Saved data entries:
____________

theorem State.Inv.writeStatus (h : s.Inv) (w : Word) : (s.writeStatus w).Inv := by
  rw [writeStatus_eq]
  refine { h with noErrNoCode := fun he => ?_, busyClear := fun hb => ?_ }
  · cases hw : w.getLsbD 2 with
    | true => rfl
    | false => exact h.noErrNoCode (by simpa only [hw, Bool.not_false, Bool.and_true] using he)
  · obtain ⟨hd, he, ha, ho⟩ := h.busyClear hb
    exact ⟨by simp [hd], by simp [he], ha, ho⟩

theorem State.Inv.writeCtrl (h : s.Inv) (w : Word) : (s.writeCtrl w).Inv := by
  unfold State.writeCtrl
  split
  · split
    · next hb => exact { h with pendingBusy := fun _ => hb }
    · exact State.resetEngine_inv h.memWf
  · exact { h with }

/-- The write of an operand register is dropped, or does what it does while idle. -/
theorem State.Inv.writeOperand {f : State → State} (h : s.Inv) (hf : (f s).Inv) : (s.writeOperand f).Inv := by
  unfold State.writeOperand
  split
  · exact { h with }
  · exact hf

/-- A write to a register keeps the invariant: no operand register stands in it. -/
theorem writeCsr_inv (h : s.Inv) (c : Csr) (w : Word) : (writeCsr c w s).Inv := by
  cases c with
  | ctrl => exact h.writeCtrl w
  | status => exact h.writeStatus w
  | cmd => exact h.writeOperand (h.accept w)
  | id | keysz | items | outlenLo | outlenHi | reserved => exact h
  | _ =>
    unfold writeCsr
    exact h.writeOperand { h with }

theorem State.Inv.hostCsrWrite (h : s.Inv) (off size : Nat) (w : Word) : (s.hostCsrWrite off size w).Inv := by
  unfold State.hostCsrWrite
  split
  · exact { writeCsr_inv h (Csr.ofOffset off) w with }
  · exact { h with }

theorem State.Inv.hostCsrRead (h : s.Inv) (off size : Nat) : (s.hostCsrRead off size).Inv := by
  unfold State.hostCsrRead
  split <;> exact { h with }

/-! ### Memory and the host -/

/-- A race recorded by a store or by maintenance is recorded against a running command. -/
theorem State.Inv.raced_or_busy {b : Bool} (h : s.Inv) (hb : b = true → s.busy = true) :
    (s.raced || b) = true → s.busy = true := by
  rw [Bool.or_eq_true]
  exact fun hr => hr.elim h.racedBusy hb

theorem hostStore_inv {a : DWord} {bs : Bytes} (h : s.Inv) (ht : s.hostStore a bs = .next t) : t.Inv := by
  rw [State.hostStore] at ht
  obtain ⟨hr, -, -, hk⟩ := checkHostSpan_next ht
  cases hk
  exact { h with
    memWf := Memory.wf_writeBytes h.memWf ((Span.inRange_iff _).1 hr)
    racedBusy := h.raced_or_busy storeRaces_busy }

/-- Memory left alone on a coherent platform, and else rewritten byte by byte. -/
theorem Memory.wf_coherentOr {m : Memory} (f : Nat → Byte) (as : List Nat) (h : Memory.wf m = true) :
    Memory.wf (if Config.dmaCoherent then m else Memory.replace f m as) = true := by
  split
  · exact h
  · exact Memory.wf_replace h

theorem agentStore_inv {a : DWord} {bs : Bytes} (h : s.Inv) (ht : s.agentStore a bs = .next t) : t.Inv := by
  rw [State.agentStore] at ht
  obtain ⟨hr, -, -, hk⟩ := checkHostSpan_next ht
  cases hk
  exact { h with
    memWf := Memory.wf_coherentOr _ _ (Memory.wf_writeBytes h.memWf ((Span.inRange_iff _).1 hr))
    racedBusy := h.raced_or_busy storeRaces_busy }

theorem hostLoad_inv {a : DWord} {n : Nat} (h : s.Inv) (ht : s.hostLoad a n = .next t) : t.Inv := by
  obtain ⟨-, -, -, hk⟩ := checkHostSpan_next ht
  cases hk
  exact { h with }

theorem State.Inv.cacheClean (h : s.Inv) (x : Span) : (s.cacheClean x).Inv :=
  { h with
    memWf := Memory.wf_coherentOr _ _ h.memWf
    racedBusy := h.raced_or_busy maintenanceRaces_busy }

theorem State.Inv.cacheInvalidate (h : s.Inv) (x : Span) : (s.cacheInvalidate x).Inv :=
  { h with
    memWf := Memory.wf_coherentOr _ _ h.memWf
    racedBusy := h.raced_or_busy maintenanceRaces_busy }

/-! ### The step -/

theorem turn_inv {x : Input} (h : s.Inv) (ht : turn x s = .next t) : t.Inv := by
  cases x with
  | csrWrite off size w => cases ht; exact h.hostCsrWrite off size w
  | csrRead off size => cases ht; exact h.hostCsrRead off size
  | memStore a bs => exact hostStore_inv h ht
  | agentStore a bs => exact agentStore_inv h ht
  | memLoad a n => exact hostLoad_inv h ht
  | cacheClean x => cases ht; exact h.cacheClean x
  | cacheInvalidate x => cases ht; exact h.cacheInvalidate x
  | hwReset => exact abort_inv h ht
  | engineTurn => exact engineStep_inv h ht
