/-- The chain an instruction carries; the default for an event. -/
def Instr.chain : Instr → Chain
  | .nop c => c
  | .trap c _ => c
  | .eret c => c
  | .mfs c _ _ => c
  | .mts c _ _ => c
  | .brk c _ => c
  | .halt c => c
  | .sleep c => c
  | .align c _ => c
  | .pref c _ => c
  | .tstop c _ => c
  | .tsave c _ _ => c
  | .tload c _ _ => c
  | .tgo c _ => c
  | .tmap c _ _ => c
  | .tquar c _ => c
  | .zero c _ _ => c
  | .tlbinv c _ _ => c
  | .vote c _ => c
  | .add c _ _ _ => c
  | .sub c _ _ _ => c
  | .and c _ _ _ => c
  | .or c _ _ _ => c
  | .xor c _ _ _ => c
  | .shl c _ _ _ => c
  | .shr c _ _ _ => c
  | .sar c _ _ _ => c
  | .addw c _ _ _ => c
  | .subw c _ _ _ => c
  | .andn c _ _ _ => c
  | .orn c _ _ _ => c
  | .xnor c _ _ _ => c
  | .rol c _ _ _ => c
  | .ror c _ _ _ => c
  | .scadd c _ _ _ => c
  | .mul c _ _ _ => c
  | .mulh c _ _ _ => c
  | .mulhu c _ _ _ => c
  | .mulhsu c _ _ _ => c
  | .div c _ _ _ => c
  | .divu c _ _ _ => c
  | .rem c _ _ _ => c
  | .remu c _ _ _ => c
  | .slt c _ _ _ => c
  | .sltu c _ _ _ => c
  | .seq c _ _ _ => c
  | .sne c _ _ _ => c
  | .min c _ _ _ => c
  | .max c _ _ _ => c
  | .minu c _ _ _ => c
  | .maxu c _ _ _ => c
  | .clz c _ _ => c
  | .ctz c _ _ => c
  | .popc c _ _ => c
  | .brev c _ _ => c
  | .bswap c _ _ => c
  | .sexb c _ _ => c
  | .sexh c _ _ => c
  | .sexw c _ _ => c
  | .hxy c _ _ _ => c
  | .hidx c _ _ _ => c
  | .sel c _ _ _ => c
  | .j c _ => c
  | .call c _ => c
  | .jr c _ => c
  | .callr c _ => c
  | .ret c => c
  | .addi c _ _ _ => c
  | .andi c _ _ _ => c
  | .ori c _ _ _ => c
  | .xori c _ _ _ => c
  | .shli c _ _ _ => c
  | .shri c _ _ _ => c
  | .sari c _ _ _ => c
  | .li c _ _ => c
  | .lih c _ _ => c
  | .addpc c _ _ => c
  | .ldb c _ _ _ => c
  | .ldh c _ _ _ => c
  | .ldw c _ _ _ => c
  | .ldd c _ _ _ => c
  | .ldbs c _ _ _ => c
  | .ldhs c _ _ _ => c
  | .ldws c _ _ _ => c
  | .ldf c _ _ _ => c
  | .ldfd c _ _ _ => c
  | .ldfe c _ _ _ => c
  | .ldfed c _ _ _ => c
  | .vld c _ _ _ => c
  | .stb c _ _ _ => c
  | .sth c _ _ _ => c
  | .stw c _ _ _ => c
  | .std c _ _ _ => c
  | .ste c _ _ _ => c
  | .sted c _ _ _ => c
  | .stf c _ _ _ => c
  | .stfd c _ _ _ => c
  | .vst c _ _ _ => c
  | .bz c _ _ => c
  | .bnz c _ _ => c
  | .bltz c _ _ => c
  | .bgez c _ _ => c
  | .bq c _ _ => c
  | .bnq c _ _ => c
  | .loop c _ _ => c
  | .beq c _ _ _ => c
  | .bne c _ _ _ => c
  | .blt c _ _ _ => c
  | .bge c _ _ _ => c
  | .bltu c _ _ _ => c
  | .bgeu c _ _ _ => c
  | .lrw c _ _ => c
  | .sch c _ _ => c
  | .lro c _ _ => c
  | .sco c _ _ => c
  | .oinit c _ _ => c
  | .aadd c _ _ => c
  | .aand c _ _ => c
  | .aor c _ _ => c
  | .axor c _ _ => c
  | .amin c _ _ => c
  | .amax c _ _ => c
  | .aminu c _ _ => c
  | .amaxu c _ _ => c
  | .aswap c _ _ => c
  | .acas c _ _ => c
  | .afadd c _ _ => c
  | .afaddo c _ _ => c
  | .aaddw c _ _ => c
  | .aandw c _ _ => c
  | .aorw c _ _ => c
  | .axorw c _ _ => c
  | .aminw c _ _ => c
  | .amaxw c _ _ => c
  | .aminuw c _ _ => c
  | .amaxuw c _ _ => c
  | .aswapw c _ _ => c
  | .acasw c _ _ => c
  | .afaddw c _ _ => c
  | .afaddow c _ _ => c
  | .fence c => c
  | .fenceG c => c
  | .fenceM c => c
  | .fenceP c => c
  | .waitc c _ _ => c
  | .waitf c _ => c
  | .clrf c _ => c
  | .take c _ _ => c
  | .bar c _ => c
  | .bars c _ => c
  | .barcfg c _ _ => c
  | .barq c _ _ => c
  | .barr c _ _ _ => c
  | .put c _ _ _ => c
  | .putv c _ _ _ => c
  | .get c _ _ _ => c
  | .send c _ _ => c
  | .cset c _ _ => c
  | .cinc c _ _ _ => c
  | .crd c _ _ => c
  | .post c _ _ => c
  | .arm c _ _ _ => c
  | .disarm c _ => c
  | .vadd c _ _ _ _ => c
  | .vsub c _ _ _ _ => c
  | .vmul c _ _ _ _ => c
  | .vfma c _ _ _ _ => c
  | .vmin c _ _ _ _ => c
  | .vmax c _ _ _ _ => c
  | .vaddmin c _ _ _ _ => c
  | .vdiv c _ _ _ _ => c
  | .vsqrt c _ _ _ => c
  | .vand c _ _ _ _ => c
  | .vor c _ _ _ _ => c
  | .vxor c _ _ _ _ => c
  | .vshl c _ _ _ _ => c
  | .vshr c _ _ _ _ => c
  | .vsar c _ _ _ _ => c
  | .vceq c _ _ _ _ => c
  | .vclt c _ _ _ _ => c
  | .vcle c _ _ _ _ => c
  | .vsel c _ _ _ _ => c
  | .vslu c _ _ _ _ => c
  | .vsld c _ _ _ _ => c
  | .vperm c _ _ _ _ => c
  | .vbcst c _ _ _ => c
  | .vext c _ _ _ _ => c
  | .vins c _ _ _ _ => c
  | .vredadd c _ _ _ => c
  | .vcvt c _ _ _ _ => c
  | .vcvtq c _ _ _ _ => c
  | .vsfu c _ _ _ _ => c
  | .vpeg c _ _ _ => c
  | .mtcfg c _ _ => c
  | .mfcfg c _ _ => c
  | .mld c _ _ => c
  | .mldl c _ _ => c
  | .mst c _ _ => c
  | .mpass c _ _ => c
  | .mzero c _ => c
  | .mrda c _ _ => c
  | .mwra c _ _ => c
  | .mscl c _ _ => c
  | .mma c _ _ _ => c
  | .scfg c _ _ => c
  | .sadv c _ _ => c
  | .sqry c _ _ => c
  | .sclr c _ => c
  | .cpy c _ _ => c
  | .cpyg c _ _ => c
  | .cpys c _ _ => c
  | .cpyz c _ _ => c
  | .cjoin c _ => c
  | .evpop c _ => c
  | .evwait c _ => c
  | .launch c _ => c
  | .cancel c _ => c
  | .gwait c _ => c
  | .gqry c _ _ => c
  | .spawn c _ _ => c
  | .seed c _ => c
  | .crdig c _ _ => c
  | .cron c => c
  | .croff c => c
  | .crstat c _ _ => c
  | .instructionFetchFill _ _ => default
  | .alignTimeout _ _ => default
  | .threadUnpark _ _ => default
  | .accessPerformed _ => default
  | .deferredFault _ _ => default
  | .translationWalkDone _ _ => default
  | .walkRetry _ => default
  | .stationReplayWrite _ _ => default
  | .reservationRevoke _ _ => default
  | .queueTableReadmit _ => default
  | .oinitRetry _ _ => default
  | .barrierComplete _ _ _ _ _ => default
  | .specRollback _ _ => default
  | .putLand _ => default
  | .getRequestServe _ => default
  | .getResponse _ => default
  | .sendLand _ => default
  | .cincLand _ => default
  | .inboxRefill _ => default
  | .postAppend _ => default
  | .messageRefused _ => default
  | .outboundAck _ _ => default
  | .tileFault _ _ => default
  | .triggerAction _ => default
  | .gangStallReport _ _ => default
  | .mmaComplete _ => default
  | .matrixTransferComplete _ => default
  | .copyStart _ _ => default
  | .copyComplete _ _ => default
  | .copyFault _ _ => default
  | .copyBudgetWindow => default
  | .launchAccept _ => default
  | .dealRound _ _ => default
  | .gangStart _ _ => default
  | .tileRetire _ => default
  | .gridComplete _ => default
  | .cancelAccept _ _ => default
  | .cancelReachYard _ _ => default
  | .moduleLeavePod _ => default
  | .yardWithhold _ => default
  | .yardRecover _ => default
  | .watchdogExpire _ _ => default
  | .quantumExpiry _ _ => default
  | .gangSwapOut _ _ => default
  | .tileStopDone _ => default
  | .gangSwapIn _ _ => default
  | .rerunSiteReclaim _ => default
  | .rerunVerdict _ _ => default
  | .cruiseHoldClear _ => default
  | .entropyTestFail _ => default
  | .entropyRecover => default
  | .seedLogHeadWrite _ => default
  | .replaySourceSizeWrite _ => default
  | .queueRecordAppend _ => default
  | .hostWrite _ _ _ _ => default
  | .hostRead _ _ _ => default
  | .hostLaunchDoorbell _ _ => default
  | .hostLaunchRecordRead _ => default
  | .hostRecordRetry _ => default
  | .hostQueueResume _ => default
  | .hostLinkDown _ => default
  | .featureRequestWrite _ => default
  | .attestationRequest => default
  | .vdEntryWrite _ _ _ => default
  | .vaultZeroDone _ => default
  | .sitePowerWrite _ _ => default
  | .mcrWrite _ _ => default
  | .podRequest _ _ _ _ _ _ _ => default
  | .podFlitReplay _ => default
  | .podLinkDown _ => default
  | .podPortsDownTimeout _ => default
  | .moduleBoot => default
  | .overcurrentTrip => default
  | .voltageWindow => default
  | .stackThermalChange _ _ => default
  | .linkWordArrive _ => default
  | .voltageRampDone _ => default

/-- Whether a value reads back from a field of `bits` bits (R30). -/
def fitsImm (signed : Bool) (bits : Nat) (v : Word) : Bool :=
  if signed then decide (-(2 ^ (bits - 1) : Nat) ≤ v.toInt) && decide (v.toInt < (2 ^ (bits - 1) : Nat)) else decide (v.toNat < 2 ^ bits)

/-- The fewest IMX prefixes for an immediate (R58); 4 where three do not suffice. -/
def imxCount (b : BaseWord) : Nat :=
  if b.width == 0 then 0
  else if fitsImm b.signed b.width b.value then 0
  else if fitsImm b.signed (b.width + 10) b.value then 1
  else if fitsImm b.signed (b.width + 20) b.value then 2
  else if fitsImm b.signed (b.width + 30) b.value then 3
  else 4

/-- The IMX halfwords, the most significant payload first (R30). -/
def imxWords (width : Nat) (v : Word) : Nat → List Half
  | 0 => []
  | n + 1 => (0xF000#16 ||| ((v >>> (width + 10 * n)).setWidth 10).setWidth 16) :: imxWords width v n

/-- A prefix halfword, left out where its payload is zero (R58). -/
def prefixWord (kind : Half) (d : BitVec 10) : List Half := if d == 0 then [] else [kind ||| d.setWidth 16]

/-- The halfwords of an instruction in the order MOD, PAGE, REGX, IMX, base (R58); nothing for an event. -/
def encode (i : Instr) : List Half :=
  match i.enc with
  | none => []
  | some e => prefixWord 0xFC00 i.chain.mod ++ prefixWord 0xF800 e.page ++ prefixWord 0xF400 e.regx
      ++ imxWords e.base.width e.base.value (imxCount e.base) ++ [e.base.half]

/-- An instruction that `encode` writes whole: its immediate fits, its prefixes keep R35, and its chain says how it is encoded. -/
def Instr.encodable (i : Instr) : Bool :=
  match i.enc with
  | none => false
  | some e => i.wf && decide (imxCount e.base ≤ 3) && decide ((encode i).length ≤ 5)
      && i.chain.len == (encode i).length && i.chain.word == e.base.half

end Sys2Proof
end

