-- ==== Sys2Proof/Machine/Tables.lean ====
section
/-! DEFINITION. Small finite tables: sorted association lists and sorted sets of numbers. -/

namespace Sys2Proof.Machine

/-- The value at a key of an association list. -/
def Tab.get? {α : Type} : List (Nat × α) → Nat → Option α
  | [], _ => none
  | (k, v) :: t, n => if k = n then some v else Tab.get? t n

/-- Put a value at a key, keeping the keys rising. -/
def Tab.set {α : Type} : List (Nat × α) → Nat → α → List (Nat × α)
  | [], n, v => [(n, v)]
  | (k, w) :: t, n, v =>
    if n < k then (n, v) :: (k, w) :: t
    else if n = k then (n, v) :: t
    else (k, w) :: Tab.set t n v

/-- Drop a key. -/
def Tab.erase {α : Type} (l : List (Nat × α)) (n : Nat) : List (Nat × α) := l.filter fun p => p.1 != n

/-- Membership of a sorted set. -/
def NSet.mem (l : List Nat) (n : Nat) : Bool := l.contains n

/-- Add an element, keeping the order. -/
def NSet.insert : List Nat → Nat → List Nat
  | [], n => [n]
  | k :: t, n => if n < k then n :: k :: t else if n = k then k :: t else k :: NSet.insert t n

/-- Remove an element. -/
def NSet.erase (l : List Nat) (n : Nat) : List Nat := l.filter fun k => k != n

/-- Remove every element of `[lo, hi)`. -/
def NSet.eraseRange (l : List Nat) (lo hi : Nat) : List Nat := l.filter fun k => k < lo || hi ≤ k

/-- An element of a fixed-length register file, by a number of any size. -/
def vget {α : Type} {n : Nat} (v : Vector α n) (i : Nat) (d : α) : α := v[i]?.getD d

/-- Change an element of a fixed-length register file; no change outside its range. -/
def vset {α : Type} {n : Nat} (v : Vector α n) (i : Nat) (a : α) : Vector α n := v.setIfInBounds i a

/-- The first element that meets a test, with what stands before and after it. -/
def splitFirst {α : Type} (p : α → Bool) : List α → Option (List α × α × List α)
  | [] => none
  | a :: t => if p a then some ([], a, t) else (splitFirst p t).map fun r => (a :: r.1, r.2.1, r.2.2)

/-- Change every element that meets a test. -/
def mapIf {α : Type} (p : α → Bool) (f : α → α) (l : List α) : List α := l.map fun a => if p a then f a else a

end Sys2Proof.Machine
end

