/-- Write a vector destination of an instruction of a latency (R42, R96, R269). -/
def writeV (s : State) (a th : Nat) (n : RegNum) (v : VReg) (lat : Nat := 1) : State :=
  if n.toNat < 32 then s.modThread a th fun t => t.setV n.toNat v
  else if isHandle n then s.pushLater a th (.stream (handleNo n)) v lat
  else s

/-- A predicate register: q0 is all ones; the control thread's others read zero (R116). -/
def readQ (s : State) (a th : Nat) (n : Nat) : BitVec 16 :=
  if n = 0 then 0xFFFF#16 else if th = 0 then 0 else vget (s.thread a th).q n 0

def writeQ (s : State) (a th : Nat) (n : Nat) (v : BitVec 16) : State :=
  if n = 0 || th = 0 then s else s.modThread a th fun t => t.setQ n v

end State

/-! ### The same for the issuing thread -/

namespace Op

/-- A register whose use waits while the thread speculates (R104). -/
def heldInSpec : OpRef → Bool
  | .g n => 32 ≤ n.toNat && n.toNat < 56
  | .v n => isHandle n

/-- A register number whose read pops: links, inbox and stream handles (R40). -/
def pops (n : RegNum) : Bool :=
  match regClass n with
  | .ln | .lp | .lnf | .lpf | .inbox | .stream _ => true
  | .zero | .general _ | .shared _ | .tid | .vtn | .rank | .gsize | .gidx | .none => false

/-- A source that pops. -/
def popsRef : OpRef → Bool
  | .g n => pops n
  | .v n => isHandle n

/-- The sources that an instruction has still to take: what one that issues again has popped already is in its hands. -/
def toTake (t : Thread) (reads : List OpRef) : List OpRef :=
  if t.popped.isEmpty && t.held.isEmpty then reads else reads.filter fun o => !popsRef o

/-- Check every operand of an instruction before any is taken: the hold of speculation, the faults, the waits (R98, R104, R313). -/
def need (reads dests : List OpRef) : Op Unit := do
  let s ← get
  if s.me.spec.isSome && (reads ++ dests).any heldInSpec then park .speculating
  match s.readiness s.cur.1 s.cur.2 (toTake s.me reads) dests with
  | .ready => pure ()
  | .wait => park (.operands reads dests)
  | .bad cause v => trap cause v

/-- Take a popping source: what the instruction holds from its earlier issue, or the queue's oldest word. -/
def take (n : RegNum) (pop : State → VReg × State) : Op VReg := do
  let s ← get
  match s.me.held with
  | p :: rest => do
    set (s.modMe fun t => t.setPops (t.popped ++ [p]) rest)
    pure p.2
  | [] => do
    let r := pop s
    set (r.2.modMe fun t => t.setPops (t.popped ++ [(s.popName s.cur.1 n, r.1)]) t.held)
    pure r.1

def readG (n : RegNum) : Op Word := do
  if pops n then do
    let v ← take n fun s => let r := s.readG s.cur.1 s.cur.2 n; (r.1.setWidth 128, r.2)
    pure (v.setWidth 64)
  else do
    let s ← get
    pure (s.readG s.cur.1 s.cur.2 n).1

def readV (n : RegNum) : Op VReg := do
  if isHandle n then take n fun s => s.readV s.cur.1 s.cur.2 n
  else do
    let s ← get
    pure (s.readV s.cur.1 s.cur.2 n).1

def writeG (n : RegNum) (v : Word) (lat : Nat := 1) : Op Unit := modify fun s => s.writeG s.cur.1 s.cur.2 n v lat
def writeV (n : RegNum) (v : VReg) (lat : Nat := 1) : Op Unit := modify fun s => s.writeV s.cur.1 s.cur.2 n v lat
def readQ (n : BitVec 3) : Op (BitVec 16) := do let s ← get; pure (s.readQ s.cur.1 s.cur.2 n.toNat)
def writeQ (n : BitVec 3) (v : BitVec 16) : Op Unit := modify fun s => s.writeQ s.cur.1 s.cur.2 n.toNat v

end Op
end Sys2Proof.Machine
end

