/-- ARM (R251): the slot replaced whole, then evaluated once. -/
def execArm (c : Chain) (slot : BitVec 3) (x y : RegNum) (s : State) : Host.Outcome State Fault Refusal :=
  issue postRules c s do
    Op.need [.g y, .g x] []
    let p ← Op.readG y
    let cfg ← Op.readG x
    Op.require (inPad p 24) 0x03 p
    Op.require (aligned p 8) 0x04 p
    let s ← get
    let key := tileKey s.cur.1 (State.fieldOf p 0 16)
    let g : Trigger := { cfg := (cfg &&& ~~~(0xF#64 <<< 43)) ||| (1#64 <<< 47), d1 := s.read64 key, d2 := s.read64 (key + 8),
                         d3 := s.read64 (key + 16) }
    match armFault s (State.Trig.kind g) g.d1 g.d2 with
    | some f => Op.trap f.1 f.2
    | none => pure ()
    modify fun s =>
      (s.modMyTile fun t => { t with trig := vset t.trig slot.toNat g }).evaluate s.cur.1
        { ctr := State.Trig.ctr g, z := slot.toNat, only := some slot.toNat }
    Op.retire c

/-- DISARM (R253). -/
def execDisarm (c : Chain) (slot : BitVec 3) (s : State) : Host.Outcome State Fault Refusal :=
  issue { held := true } c s do
    modify fun s => s.modMyTile fun t => { t with trig := vset t.trig slot.toNat (State.Trig.disarm (vget t.trig slot.toNat {})) }
    Op.retire c

/-! ### Events -/

/-- PUT_LAND (R243). -/
def execPutLand (msg : Nat) (s : State) : Host.Outcome State Fault Refusal :=
  .next (s.landMsg msg fun k => match k with
    | .put _ _ _ | .putv _ _ _ | .handle _ _ => true
    | _ => false)

/-- GET_REQUEST_SERVE (R244). -/
def execGetRequestServe (msg : Nat) (s : State) : Host.Outcome State Fault Refusal :=
  .next (s.landMsg msg fun k => match k with
    | .getReq _ _ _ => true
    | _ => false)

/-- GET_RESPONSE (R244). -/
def execGetResponse (msg : Nat) (s : State) : Host.Outcome State Fault Refusal :=
  .next (s.landMsg msg fun k => match k with
    | .getResp _ _ _ _ => true
    | _ => false)

/-- SEND_LAND (R246). -/
def execSendLand (msg : Nat) (s : State) : Host.Outcome State Fault Refusal :=
  .next (s.landMsg msg fun k => match k with
    | .send _ => true
    | _ => false)

/-- CINC_LAND (R242). -/
def execCincLand (msg : Nat) (s : State) : Host.Outcome State Fault Refusal :=
  .next (s.landMsg msg fun k => match k with
    | .cinc _ _ => true
    | _ => false)

/-- INBOX_REFILL (R246, R458): the tile's oldest word outside its inbox moves in. -/
def execInboxRefill (agent : Nat) (s : State) : Host.Outcome State Fault Refusal :=
  match s.outside agent with
  | none => .next s
  | some (hdr, i) =>
    if s.inboxUsed agent < 64 then
      let w := BitVec.ofNat 64 (State.recField (s.ringRecord hdr i) 16 8)
      .next (((s.consume hdr i).modTile agent fun t => { t with inbox := t.inbox ++ [w] }).wakeSleepers agent)
    else .next s

/-- POST_APPEND (R256). -/
def execPostAppend (msg : Nat) (s : State) : Host.Outcome State Fault Refusal :=
  match s.msg? msg with
  | none => .next s
  | some m =>
    if m.phase != .flight || !s.postTurn m then .next s
    else match m.kind with
      | .post d r => .next (s.appendPost m d r)
      | _ => .next s

/-- MESSAGE_REFUSED (R258): a site refuses, or no site was found. -/
def execMessageRefused (msg : Nat) (s : State) : Host.Outcome State Fault Refusal :=
  match s.msg? msg with
  | none => .next s
  | some m =>
    if m.phase != .flight || !s.inTurn m || s.accepts m then .next s
    else match m.kind with
      | .post _ _ | .launch _ => .next s
      | _ => .next (s.refuseMsg m)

____________

(Work order) Report the number of lines in the entries above that include the string "NSet". Give nothing but the number.

(Reply to the exercise) 5